[Stored data entries]
=== Begin Enclosure ===

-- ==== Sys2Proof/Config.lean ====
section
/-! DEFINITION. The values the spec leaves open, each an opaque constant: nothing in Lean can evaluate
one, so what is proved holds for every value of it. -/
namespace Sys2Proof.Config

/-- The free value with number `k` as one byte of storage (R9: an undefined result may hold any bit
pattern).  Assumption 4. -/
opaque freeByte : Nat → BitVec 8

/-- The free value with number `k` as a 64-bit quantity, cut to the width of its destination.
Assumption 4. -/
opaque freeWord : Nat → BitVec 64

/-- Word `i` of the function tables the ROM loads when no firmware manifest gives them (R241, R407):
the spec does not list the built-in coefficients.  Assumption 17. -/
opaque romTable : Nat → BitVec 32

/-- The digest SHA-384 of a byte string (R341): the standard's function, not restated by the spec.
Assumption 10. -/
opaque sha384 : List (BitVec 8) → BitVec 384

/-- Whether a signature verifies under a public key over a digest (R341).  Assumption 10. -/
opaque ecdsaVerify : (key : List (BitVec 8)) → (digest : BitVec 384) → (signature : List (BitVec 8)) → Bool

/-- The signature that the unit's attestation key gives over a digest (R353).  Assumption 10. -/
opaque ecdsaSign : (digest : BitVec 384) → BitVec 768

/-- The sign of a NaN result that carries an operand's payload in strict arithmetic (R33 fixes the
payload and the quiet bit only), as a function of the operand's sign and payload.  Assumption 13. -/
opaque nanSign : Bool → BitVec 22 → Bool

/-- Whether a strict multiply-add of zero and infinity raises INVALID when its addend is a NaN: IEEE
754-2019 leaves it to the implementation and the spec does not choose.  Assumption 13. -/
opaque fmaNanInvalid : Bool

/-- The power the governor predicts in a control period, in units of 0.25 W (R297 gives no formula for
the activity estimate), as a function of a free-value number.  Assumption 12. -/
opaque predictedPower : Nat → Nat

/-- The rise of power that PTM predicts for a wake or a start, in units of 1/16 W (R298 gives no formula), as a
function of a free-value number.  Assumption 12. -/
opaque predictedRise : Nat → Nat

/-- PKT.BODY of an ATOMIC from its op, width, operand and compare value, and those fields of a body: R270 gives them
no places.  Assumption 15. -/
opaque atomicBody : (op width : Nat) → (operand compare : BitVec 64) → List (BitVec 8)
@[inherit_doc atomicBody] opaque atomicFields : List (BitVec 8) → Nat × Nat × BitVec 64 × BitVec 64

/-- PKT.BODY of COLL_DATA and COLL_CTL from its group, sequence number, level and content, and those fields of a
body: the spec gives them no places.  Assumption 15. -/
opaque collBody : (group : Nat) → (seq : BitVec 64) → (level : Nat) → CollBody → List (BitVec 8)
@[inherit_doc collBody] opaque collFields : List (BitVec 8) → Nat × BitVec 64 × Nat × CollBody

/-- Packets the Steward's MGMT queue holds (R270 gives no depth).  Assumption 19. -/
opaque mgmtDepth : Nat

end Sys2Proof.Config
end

=== End Enclosure ===
=== Begin Enclosure ===

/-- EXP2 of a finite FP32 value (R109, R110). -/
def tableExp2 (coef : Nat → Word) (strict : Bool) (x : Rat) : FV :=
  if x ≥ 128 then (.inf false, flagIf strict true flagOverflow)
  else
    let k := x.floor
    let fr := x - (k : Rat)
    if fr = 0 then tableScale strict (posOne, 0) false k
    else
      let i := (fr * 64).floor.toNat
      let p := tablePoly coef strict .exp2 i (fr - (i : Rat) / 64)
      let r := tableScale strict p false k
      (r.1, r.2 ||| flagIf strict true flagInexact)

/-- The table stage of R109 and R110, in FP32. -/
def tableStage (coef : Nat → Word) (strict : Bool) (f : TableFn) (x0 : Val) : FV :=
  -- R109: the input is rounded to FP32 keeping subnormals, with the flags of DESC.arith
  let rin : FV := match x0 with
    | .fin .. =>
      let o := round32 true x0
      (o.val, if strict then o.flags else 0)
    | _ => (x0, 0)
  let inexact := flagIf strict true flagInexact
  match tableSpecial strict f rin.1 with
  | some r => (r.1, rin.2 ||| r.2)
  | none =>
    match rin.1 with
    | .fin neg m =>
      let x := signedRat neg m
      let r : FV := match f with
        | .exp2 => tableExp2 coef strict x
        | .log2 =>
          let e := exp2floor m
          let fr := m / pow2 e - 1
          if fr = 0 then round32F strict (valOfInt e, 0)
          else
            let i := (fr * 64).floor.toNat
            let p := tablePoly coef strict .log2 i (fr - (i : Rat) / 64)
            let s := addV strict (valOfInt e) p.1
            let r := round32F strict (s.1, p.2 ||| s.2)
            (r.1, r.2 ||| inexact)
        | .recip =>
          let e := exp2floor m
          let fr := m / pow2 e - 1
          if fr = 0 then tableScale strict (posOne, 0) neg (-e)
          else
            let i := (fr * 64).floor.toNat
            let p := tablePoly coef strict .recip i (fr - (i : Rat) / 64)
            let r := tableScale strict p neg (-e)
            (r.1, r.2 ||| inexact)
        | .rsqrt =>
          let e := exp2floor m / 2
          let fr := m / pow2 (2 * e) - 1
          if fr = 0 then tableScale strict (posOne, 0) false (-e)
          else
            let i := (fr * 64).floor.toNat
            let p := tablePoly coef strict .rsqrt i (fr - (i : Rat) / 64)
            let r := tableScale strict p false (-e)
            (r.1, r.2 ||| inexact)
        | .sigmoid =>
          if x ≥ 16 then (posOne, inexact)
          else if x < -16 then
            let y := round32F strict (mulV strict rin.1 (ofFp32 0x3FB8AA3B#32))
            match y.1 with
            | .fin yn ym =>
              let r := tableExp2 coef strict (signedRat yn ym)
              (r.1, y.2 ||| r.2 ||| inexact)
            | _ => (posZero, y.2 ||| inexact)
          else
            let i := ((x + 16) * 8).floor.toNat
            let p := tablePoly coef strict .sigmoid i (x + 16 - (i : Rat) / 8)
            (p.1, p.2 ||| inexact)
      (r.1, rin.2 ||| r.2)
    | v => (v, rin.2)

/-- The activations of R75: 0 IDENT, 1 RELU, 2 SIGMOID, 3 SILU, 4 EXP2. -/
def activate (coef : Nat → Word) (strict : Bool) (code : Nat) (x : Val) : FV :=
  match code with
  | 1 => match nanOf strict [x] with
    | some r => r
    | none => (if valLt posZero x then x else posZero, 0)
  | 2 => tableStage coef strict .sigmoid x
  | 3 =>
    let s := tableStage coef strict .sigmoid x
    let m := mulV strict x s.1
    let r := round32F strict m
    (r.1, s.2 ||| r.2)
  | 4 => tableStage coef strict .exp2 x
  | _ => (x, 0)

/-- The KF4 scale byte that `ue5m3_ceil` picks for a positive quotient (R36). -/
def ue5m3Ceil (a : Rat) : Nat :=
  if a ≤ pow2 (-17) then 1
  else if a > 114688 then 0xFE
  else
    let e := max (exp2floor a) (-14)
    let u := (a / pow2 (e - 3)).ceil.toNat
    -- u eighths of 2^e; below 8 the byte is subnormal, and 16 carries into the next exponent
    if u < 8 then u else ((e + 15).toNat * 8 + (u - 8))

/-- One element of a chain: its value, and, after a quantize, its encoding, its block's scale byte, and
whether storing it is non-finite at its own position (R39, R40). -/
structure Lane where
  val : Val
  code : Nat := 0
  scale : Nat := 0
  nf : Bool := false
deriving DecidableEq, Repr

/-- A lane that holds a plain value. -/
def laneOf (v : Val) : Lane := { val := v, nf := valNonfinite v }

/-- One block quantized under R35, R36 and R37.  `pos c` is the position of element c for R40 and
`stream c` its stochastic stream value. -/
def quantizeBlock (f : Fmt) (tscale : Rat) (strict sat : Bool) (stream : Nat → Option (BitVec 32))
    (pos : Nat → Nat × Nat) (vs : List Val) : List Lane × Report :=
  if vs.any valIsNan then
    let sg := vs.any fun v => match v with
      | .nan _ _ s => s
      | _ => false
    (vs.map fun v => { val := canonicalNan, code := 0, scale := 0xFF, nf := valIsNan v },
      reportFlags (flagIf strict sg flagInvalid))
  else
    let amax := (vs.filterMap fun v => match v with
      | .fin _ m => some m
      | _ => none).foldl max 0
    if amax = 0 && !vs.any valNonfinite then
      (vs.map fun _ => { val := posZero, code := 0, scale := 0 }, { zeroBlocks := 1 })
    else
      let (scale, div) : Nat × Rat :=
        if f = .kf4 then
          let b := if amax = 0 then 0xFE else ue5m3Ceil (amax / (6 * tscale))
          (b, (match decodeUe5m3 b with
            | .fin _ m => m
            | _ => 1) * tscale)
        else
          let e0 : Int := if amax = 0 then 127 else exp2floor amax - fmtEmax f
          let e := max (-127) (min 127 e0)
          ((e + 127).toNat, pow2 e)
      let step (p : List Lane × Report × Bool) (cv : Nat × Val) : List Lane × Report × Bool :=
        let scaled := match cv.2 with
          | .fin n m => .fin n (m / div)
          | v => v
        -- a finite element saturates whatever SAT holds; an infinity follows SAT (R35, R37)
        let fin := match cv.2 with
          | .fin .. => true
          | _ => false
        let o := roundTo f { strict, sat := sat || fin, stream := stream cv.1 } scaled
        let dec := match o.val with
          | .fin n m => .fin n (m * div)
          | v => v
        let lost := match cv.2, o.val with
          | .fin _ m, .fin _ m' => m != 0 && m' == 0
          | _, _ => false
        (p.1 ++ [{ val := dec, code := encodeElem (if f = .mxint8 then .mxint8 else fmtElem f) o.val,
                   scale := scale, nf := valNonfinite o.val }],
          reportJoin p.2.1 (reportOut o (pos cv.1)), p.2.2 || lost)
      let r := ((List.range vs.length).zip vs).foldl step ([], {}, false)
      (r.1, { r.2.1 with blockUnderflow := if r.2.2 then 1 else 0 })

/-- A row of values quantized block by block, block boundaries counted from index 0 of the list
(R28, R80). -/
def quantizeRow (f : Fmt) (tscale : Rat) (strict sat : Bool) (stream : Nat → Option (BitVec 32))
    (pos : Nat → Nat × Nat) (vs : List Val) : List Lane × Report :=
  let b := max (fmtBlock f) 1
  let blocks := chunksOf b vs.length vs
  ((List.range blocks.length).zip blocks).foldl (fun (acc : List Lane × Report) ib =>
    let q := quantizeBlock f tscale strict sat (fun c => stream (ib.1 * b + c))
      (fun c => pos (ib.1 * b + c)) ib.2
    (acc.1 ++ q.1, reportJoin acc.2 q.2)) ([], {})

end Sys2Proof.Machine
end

=== End Enclosure ===
=== Begin Enclosure ===

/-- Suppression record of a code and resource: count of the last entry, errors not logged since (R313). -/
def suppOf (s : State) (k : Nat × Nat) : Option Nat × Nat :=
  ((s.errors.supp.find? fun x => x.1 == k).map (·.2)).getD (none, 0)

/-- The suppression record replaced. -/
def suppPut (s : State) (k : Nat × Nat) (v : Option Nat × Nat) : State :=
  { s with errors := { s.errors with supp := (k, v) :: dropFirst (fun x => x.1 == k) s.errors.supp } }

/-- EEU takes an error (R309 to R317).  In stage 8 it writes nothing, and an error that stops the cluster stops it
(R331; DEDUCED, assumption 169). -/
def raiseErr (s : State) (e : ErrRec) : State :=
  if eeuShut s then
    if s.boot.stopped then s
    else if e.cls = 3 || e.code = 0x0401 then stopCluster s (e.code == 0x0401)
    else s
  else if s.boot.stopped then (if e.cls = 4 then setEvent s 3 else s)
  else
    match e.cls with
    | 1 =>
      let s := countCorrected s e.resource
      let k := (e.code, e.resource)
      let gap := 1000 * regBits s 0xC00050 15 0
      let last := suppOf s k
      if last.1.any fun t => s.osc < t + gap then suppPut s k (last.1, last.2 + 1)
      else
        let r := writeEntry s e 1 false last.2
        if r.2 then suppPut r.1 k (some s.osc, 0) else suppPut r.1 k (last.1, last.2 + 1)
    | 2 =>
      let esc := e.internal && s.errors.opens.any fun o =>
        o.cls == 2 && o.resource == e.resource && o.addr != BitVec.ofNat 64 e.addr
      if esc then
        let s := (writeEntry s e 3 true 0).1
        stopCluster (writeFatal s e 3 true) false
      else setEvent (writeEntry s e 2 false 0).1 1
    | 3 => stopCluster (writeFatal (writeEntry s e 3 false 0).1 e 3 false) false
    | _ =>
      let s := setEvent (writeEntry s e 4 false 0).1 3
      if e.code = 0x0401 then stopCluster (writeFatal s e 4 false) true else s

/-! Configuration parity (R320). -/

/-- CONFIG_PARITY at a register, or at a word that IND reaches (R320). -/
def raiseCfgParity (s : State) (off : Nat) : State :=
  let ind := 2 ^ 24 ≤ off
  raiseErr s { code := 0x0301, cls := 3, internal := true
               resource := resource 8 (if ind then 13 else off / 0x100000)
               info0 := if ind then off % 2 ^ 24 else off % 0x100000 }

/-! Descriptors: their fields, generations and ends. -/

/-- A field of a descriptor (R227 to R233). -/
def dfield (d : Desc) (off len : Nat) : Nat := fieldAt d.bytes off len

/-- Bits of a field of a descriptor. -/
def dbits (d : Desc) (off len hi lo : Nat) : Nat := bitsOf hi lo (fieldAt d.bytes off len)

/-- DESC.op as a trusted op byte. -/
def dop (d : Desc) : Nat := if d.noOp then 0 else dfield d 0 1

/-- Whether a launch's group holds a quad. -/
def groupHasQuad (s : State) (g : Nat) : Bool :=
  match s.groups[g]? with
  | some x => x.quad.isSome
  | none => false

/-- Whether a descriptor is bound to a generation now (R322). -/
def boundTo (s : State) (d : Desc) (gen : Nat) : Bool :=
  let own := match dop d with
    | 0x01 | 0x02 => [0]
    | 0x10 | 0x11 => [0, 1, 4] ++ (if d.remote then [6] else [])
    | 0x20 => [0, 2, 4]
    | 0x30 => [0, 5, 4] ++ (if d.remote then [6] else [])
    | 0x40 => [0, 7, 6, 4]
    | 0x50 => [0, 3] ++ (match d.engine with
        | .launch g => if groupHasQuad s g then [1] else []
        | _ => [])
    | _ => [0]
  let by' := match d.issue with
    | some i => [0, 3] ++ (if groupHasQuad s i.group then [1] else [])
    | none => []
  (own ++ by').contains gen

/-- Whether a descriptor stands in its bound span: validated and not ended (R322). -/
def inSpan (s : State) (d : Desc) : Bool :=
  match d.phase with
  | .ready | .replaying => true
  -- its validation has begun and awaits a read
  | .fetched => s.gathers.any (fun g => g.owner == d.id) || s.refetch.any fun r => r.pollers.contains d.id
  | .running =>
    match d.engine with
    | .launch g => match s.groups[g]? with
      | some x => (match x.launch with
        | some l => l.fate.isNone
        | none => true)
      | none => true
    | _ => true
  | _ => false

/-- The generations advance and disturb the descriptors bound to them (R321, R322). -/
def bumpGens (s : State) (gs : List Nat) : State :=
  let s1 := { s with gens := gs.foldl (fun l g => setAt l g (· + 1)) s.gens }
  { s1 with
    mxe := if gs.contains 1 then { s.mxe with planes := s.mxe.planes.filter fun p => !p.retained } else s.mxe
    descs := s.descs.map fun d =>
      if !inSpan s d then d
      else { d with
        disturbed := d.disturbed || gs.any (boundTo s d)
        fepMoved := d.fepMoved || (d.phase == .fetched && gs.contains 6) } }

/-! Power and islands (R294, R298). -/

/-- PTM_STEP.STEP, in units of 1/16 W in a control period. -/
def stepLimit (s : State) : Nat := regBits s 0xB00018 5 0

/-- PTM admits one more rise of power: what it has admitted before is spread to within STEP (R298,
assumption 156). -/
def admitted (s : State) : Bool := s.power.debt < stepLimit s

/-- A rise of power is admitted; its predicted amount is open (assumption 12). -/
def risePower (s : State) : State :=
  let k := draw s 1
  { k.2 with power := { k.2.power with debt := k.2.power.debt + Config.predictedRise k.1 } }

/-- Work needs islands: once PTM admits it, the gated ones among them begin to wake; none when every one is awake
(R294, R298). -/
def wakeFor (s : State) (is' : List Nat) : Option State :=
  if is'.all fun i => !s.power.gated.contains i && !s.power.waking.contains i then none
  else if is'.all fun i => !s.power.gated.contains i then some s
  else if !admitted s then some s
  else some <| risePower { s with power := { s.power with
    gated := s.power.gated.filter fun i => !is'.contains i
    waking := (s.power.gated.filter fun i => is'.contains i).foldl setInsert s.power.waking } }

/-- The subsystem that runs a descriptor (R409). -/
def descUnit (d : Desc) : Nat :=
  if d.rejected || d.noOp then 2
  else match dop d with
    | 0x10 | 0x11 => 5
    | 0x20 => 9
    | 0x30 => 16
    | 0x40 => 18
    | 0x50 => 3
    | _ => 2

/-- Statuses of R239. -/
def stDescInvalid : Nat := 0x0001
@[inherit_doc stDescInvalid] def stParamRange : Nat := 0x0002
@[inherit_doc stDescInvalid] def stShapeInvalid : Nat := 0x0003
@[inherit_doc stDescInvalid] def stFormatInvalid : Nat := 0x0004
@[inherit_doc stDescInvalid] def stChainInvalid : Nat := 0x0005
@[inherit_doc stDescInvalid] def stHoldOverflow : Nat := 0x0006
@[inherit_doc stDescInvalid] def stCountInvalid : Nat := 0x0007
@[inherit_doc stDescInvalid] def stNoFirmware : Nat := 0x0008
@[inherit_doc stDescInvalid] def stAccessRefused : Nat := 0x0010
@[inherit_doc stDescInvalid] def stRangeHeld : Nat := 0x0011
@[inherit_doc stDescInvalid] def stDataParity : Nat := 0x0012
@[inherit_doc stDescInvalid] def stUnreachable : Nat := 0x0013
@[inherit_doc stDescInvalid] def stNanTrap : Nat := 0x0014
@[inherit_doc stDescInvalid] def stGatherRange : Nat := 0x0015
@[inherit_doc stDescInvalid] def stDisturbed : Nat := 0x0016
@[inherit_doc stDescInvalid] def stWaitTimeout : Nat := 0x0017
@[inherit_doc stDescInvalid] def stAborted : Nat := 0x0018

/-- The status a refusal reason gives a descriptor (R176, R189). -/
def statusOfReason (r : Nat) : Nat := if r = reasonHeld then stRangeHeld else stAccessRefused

=== End Enclosure ===

Only one stretch of the records above is wanted: the lines between the one holding "opaque freeWord : Nat → BitVec 64" and the one holding "opaque predictedPower : Nat → Nat", inclusive, reproduced exactly.

opaque freeWord : Nat → BitVec 64

/-- Word `i` of the function tables the ROM loads when no firmware manifest gives them (R241, R407):
the spec does not list the built-in coefficients.  Assumption 17. -/
opaque romTable : Nat → BitVec 32

/-- The digest SHA-384 of a byte string (R341): the standard's function, not restated by the spec.
Assumption 10. -/
opaque sha384 : List (BitVec 8) → BitVec 384

/-- Whether a signature verifies under a public key over a digest (R341).  Assumption 10. -/
opaque ecdsaVerify : (key : List (BitVec 8)) → (digest : BitVec 384) → (signature : List (BitVec 8)) → Bool

/-- The signature that the unit's attestation key gives over a digest (R353).  Assumption 10. -/
opaque ecdsaSign : (digest : BitVec 384) → BitVec 768

/-- The sign of a NaN result that carries an operand's payload in strict arithmetic (R33 fixes the
payload and the quiet bit only), as a function of the operand's sign and payload.  Assumption 13. -/
opaque nanSign : Bool → BitVec 22 → Bool

/-- Whether a strict multiply-add of zero and infinity raises INVALID when its addend is a NaN: IEEE
754-2019 leaves it to the implementation and the spec does not choose.  Assumption 13. -/
opaque fmaNanInvalid : Bool

/-- The power the governor predicts in a control period, in units of 0.25 W (R297 gives no formula for
the activity estimate), as a function of a free-value number.  Assumption 12. -/
opaque predictedPower : Nat → Nat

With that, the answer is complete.